** Exercise **
Repeat the lines below exactly as written, please, from the line with "### Helpers -/" to the line with "this refusal. -/", both lines included, and no others.

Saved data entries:
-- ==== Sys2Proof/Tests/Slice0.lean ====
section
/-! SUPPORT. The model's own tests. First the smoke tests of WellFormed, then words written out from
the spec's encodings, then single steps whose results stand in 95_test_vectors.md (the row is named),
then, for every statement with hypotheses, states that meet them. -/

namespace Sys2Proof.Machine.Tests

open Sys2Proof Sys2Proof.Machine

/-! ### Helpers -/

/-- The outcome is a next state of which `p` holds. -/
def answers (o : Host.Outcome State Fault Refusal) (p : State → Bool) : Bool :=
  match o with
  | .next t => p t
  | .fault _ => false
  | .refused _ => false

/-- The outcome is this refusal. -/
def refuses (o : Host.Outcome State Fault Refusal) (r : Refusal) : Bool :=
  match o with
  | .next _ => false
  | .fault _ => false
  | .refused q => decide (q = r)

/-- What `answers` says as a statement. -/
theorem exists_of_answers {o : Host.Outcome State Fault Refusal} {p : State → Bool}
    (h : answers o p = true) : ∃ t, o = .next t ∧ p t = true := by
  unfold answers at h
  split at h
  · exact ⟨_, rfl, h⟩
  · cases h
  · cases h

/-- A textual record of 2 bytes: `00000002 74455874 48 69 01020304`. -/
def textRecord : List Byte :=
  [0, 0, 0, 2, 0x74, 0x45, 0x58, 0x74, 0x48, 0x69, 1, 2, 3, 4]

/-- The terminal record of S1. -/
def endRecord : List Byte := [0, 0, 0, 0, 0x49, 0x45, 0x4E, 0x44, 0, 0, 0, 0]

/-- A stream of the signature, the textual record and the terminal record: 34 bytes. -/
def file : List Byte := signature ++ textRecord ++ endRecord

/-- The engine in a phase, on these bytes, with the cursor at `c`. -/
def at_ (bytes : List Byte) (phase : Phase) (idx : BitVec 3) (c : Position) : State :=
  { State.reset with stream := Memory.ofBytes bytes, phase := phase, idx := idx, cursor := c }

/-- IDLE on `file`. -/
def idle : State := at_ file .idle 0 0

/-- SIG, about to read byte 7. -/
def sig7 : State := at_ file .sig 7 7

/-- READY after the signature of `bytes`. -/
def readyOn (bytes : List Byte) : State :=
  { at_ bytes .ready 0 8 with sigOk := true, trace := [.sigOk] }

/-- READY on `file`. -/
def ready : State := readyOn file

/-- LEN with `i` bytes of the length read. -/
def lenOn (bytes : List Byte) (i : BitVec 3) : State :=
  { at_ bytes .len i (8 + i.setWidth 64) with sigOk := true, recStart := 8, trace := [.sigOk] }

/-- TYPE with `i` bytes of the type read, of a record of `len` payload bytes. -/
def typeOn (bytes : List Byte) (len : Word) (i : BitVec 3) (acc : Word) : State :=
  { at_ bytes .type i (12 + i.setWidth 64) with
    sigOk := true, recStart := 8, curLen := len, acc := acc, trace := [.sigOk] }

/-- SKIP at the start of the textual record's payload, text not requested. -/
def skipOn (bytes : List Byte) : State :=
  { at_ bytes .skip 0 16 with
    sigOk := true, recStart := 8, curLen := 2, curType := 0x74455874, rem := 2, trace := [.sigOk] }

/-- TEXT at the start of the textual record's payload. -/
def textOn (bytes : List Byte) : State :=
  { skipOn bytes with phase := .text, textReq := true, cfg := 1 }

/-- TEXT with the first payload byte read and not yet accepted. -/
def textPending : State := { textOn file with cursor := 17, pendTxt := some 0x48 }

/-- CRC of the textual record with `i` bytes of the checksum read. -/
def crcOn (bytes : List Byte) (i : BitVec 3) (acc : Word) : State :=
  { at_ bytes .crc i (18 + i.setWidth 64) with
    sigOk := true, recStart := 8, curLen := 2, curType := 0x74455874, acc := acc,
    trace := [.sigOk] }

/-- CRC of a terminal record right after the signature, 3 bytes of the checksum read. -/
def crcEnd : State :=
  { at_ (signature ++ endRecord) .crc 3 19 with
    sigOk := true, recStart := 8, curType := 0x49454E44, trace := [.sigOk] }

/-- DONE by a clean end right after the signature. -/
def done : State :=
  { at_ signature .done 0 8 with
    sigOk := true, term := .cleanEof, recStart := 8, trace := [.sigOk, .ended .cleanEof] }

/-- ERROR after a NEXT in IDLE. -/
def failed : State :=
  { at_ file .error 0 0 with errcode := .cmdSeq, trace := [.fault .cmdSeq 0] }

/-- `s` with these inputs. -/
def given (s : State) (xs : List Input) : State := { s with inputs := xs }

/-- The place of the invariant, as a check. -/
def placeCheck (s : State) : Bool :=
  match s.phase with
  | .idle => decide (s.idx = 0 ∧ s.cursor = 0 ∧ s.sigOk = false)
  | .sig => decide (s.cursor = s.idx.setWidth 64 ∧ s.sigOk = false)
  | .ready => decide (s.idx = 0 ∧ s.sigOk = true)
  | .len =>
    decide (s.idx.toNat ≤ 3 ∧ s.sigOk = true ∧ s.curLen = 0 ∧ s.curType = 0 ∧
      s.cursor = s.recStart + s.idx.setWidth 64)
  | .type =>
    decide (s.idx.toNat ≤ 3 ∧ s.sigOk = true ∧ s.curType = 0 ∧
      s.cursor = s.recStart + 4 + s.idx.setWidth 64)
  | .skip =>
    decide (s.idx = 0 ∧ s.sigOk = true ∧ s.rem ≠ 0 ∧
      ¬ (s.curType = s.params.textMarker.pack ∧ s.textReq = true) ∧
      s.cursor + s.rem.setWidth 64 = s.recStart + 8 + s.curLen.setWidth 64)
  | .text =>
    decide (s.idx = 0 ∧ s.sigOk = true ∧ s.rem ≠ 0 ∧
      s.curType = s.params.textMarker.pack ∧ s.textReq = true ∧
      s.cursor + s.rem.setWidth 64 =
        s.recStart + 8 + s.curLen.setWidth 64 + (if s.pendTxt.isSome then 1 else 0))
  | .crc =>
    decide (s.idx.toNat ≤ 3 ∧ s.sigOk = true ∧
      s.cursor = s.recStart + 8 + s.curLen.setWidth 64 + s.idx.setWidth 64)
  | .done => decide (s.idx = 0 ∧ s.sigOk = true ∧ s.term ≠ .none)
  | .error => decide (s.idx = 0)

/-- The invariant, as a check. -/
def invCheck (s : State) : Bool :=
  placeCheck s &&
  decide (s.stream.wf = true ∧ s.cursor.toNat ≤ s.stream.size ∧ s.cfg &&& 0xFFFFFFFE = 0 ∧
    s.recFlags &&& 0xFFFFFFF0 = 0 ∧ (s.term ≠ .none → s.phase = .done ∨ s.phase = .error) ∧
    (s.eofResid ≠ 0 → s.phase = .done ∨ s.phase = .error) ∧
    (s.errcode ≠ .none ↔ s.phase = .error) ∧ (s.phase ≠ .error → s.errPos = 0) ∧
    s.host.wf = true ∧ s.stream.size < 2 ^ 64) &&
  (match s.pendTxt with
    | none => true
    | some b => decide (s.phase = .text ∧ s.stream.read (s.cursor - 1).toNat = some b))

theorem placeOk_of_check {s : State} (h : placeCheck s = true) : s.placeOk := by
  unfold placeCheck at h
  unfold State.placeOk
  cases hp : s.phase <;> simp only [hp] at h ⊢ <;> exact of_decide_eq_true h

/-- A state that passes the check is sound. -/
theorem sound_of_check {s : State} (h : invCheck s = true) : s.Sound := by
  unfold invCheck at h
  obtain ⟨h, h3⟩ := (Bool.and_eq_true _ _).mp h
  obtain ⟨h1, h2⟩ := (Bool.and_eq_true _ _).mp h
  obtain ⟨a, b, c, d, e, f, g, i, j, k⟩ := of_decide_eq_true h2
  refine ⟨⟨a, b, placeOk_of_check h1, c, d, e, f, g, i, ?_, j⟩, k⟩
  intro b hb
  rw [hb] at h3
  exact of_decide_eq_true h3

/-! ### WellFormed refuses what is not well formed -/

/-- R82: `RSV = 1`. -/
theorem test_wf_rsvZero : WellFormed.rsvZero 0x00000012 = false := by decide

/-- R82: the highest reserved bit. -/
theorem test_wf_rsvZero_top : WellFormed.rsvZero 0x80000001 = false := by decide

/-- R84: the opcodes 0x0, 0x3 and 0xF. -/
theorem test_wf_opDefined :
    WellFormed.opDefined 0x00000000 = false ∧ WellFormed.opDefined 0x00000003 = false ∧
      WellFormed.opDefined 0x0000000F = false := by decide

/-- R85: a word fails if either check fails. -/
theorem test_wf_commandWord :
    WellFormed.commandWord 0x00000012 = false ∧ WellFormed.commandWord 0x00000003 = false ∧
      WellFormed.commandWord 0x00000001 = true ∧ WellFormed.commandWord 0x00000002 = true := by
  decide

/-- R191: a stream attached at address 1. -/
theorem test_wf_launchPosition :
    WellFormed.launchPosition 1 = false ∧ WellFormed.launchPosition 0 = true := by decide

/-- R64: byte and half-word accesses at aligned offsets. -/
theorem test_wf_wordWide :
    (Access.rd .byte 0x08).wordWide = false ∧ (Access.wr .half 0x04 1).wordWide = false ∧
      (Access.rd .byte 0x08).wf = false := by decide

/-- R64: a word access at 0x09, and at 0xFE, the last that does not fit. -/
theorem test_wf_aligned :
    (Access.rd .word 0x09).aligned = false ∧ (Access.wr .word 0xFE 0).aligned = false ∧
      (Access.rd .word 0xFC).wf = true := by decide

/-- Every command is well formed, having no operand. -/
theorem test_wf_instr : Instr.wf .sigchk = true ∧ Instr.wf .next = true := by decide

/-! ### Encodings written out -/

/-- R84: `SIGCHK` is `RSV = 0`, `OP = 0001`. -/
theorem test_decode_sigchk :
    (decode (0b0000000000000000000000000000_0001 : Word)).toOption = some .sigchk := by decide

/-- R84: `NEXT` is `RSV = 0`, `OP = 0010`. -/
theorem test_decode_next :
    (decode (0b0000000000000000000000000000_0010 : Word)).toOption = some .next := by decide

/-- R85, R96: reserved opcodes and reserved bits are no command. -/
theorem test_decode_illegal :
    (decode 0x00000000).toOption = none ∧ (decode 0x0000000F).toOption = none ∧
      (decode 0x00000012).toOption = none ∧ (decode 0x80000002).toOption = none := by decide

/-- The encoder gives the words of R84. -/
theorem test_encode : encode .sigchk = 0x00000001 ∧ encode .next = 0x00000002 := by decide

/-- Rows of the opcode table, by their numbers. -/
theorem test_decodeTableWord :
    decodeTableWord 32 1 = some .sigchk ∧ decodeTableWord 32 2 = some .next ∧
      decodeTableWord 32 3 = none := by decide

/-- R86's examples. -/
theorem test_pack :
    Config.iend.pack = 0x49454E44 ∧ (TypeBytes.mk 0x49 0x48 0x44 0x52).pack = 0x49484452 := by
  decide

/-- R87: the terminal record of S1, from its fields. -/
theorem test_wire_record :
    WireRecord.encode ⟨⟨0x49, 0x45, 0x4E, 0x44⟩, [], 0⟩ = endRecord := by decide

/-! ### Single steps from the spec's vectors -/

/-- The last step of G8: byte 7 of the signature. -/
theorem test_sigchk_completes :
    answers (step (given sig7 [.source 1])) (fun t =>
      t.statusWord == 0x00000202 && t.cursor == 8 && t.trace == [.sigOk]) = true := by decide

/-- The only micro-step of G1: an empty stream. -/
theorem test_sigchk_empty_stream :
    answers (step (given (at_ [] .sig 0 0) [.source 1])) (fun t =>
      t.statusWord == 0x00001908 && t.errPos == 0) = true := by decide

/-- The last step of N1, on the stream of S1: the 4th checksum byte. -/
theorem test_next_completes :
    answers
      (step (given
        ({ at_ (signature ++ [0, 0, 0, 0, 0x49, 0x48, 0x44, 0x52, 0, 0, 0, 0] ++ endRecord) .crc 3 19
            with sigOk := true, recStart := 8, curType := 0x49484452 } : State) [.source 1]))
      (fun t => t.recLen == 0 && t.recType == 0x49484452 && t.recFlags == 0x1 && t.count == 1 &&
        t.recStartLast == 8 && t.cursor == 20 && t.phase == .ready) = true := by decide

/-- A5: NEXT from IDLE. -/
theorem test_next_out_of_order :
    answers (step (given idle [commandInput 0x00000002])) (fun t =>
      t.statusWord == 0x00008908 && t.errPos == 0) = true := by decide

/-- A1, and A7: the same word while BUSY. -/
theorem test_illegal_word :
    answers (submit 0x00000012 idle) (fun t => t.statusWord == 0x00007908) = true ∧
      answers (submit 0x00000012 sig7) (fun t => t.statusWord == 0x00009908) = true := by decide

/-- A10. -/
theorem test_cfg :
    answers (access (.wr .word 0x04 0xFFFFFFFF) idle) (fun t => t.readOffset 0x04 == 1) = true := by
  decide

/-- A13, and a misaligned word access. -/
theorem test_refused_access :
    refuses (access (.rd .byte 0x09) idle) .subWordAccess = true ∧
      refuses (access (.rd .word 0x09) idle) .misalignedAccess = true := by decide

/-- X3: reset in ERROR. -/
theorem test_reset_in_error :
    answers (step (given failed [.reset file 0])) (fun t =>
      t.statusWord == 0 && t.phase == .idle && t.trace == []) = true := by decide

** Answer for the task **
/-! ### Helpers -/

/-- The outcome is a next state of which `p` holds. -/
def answers (o : Host.Outcome State Fault Refusal) (p : State → Bool) : Bool :=
  match o with
  | .next t => p t
  | .fault _ => false
  | .refused _ => false

/-- The outcome is this refusal. -/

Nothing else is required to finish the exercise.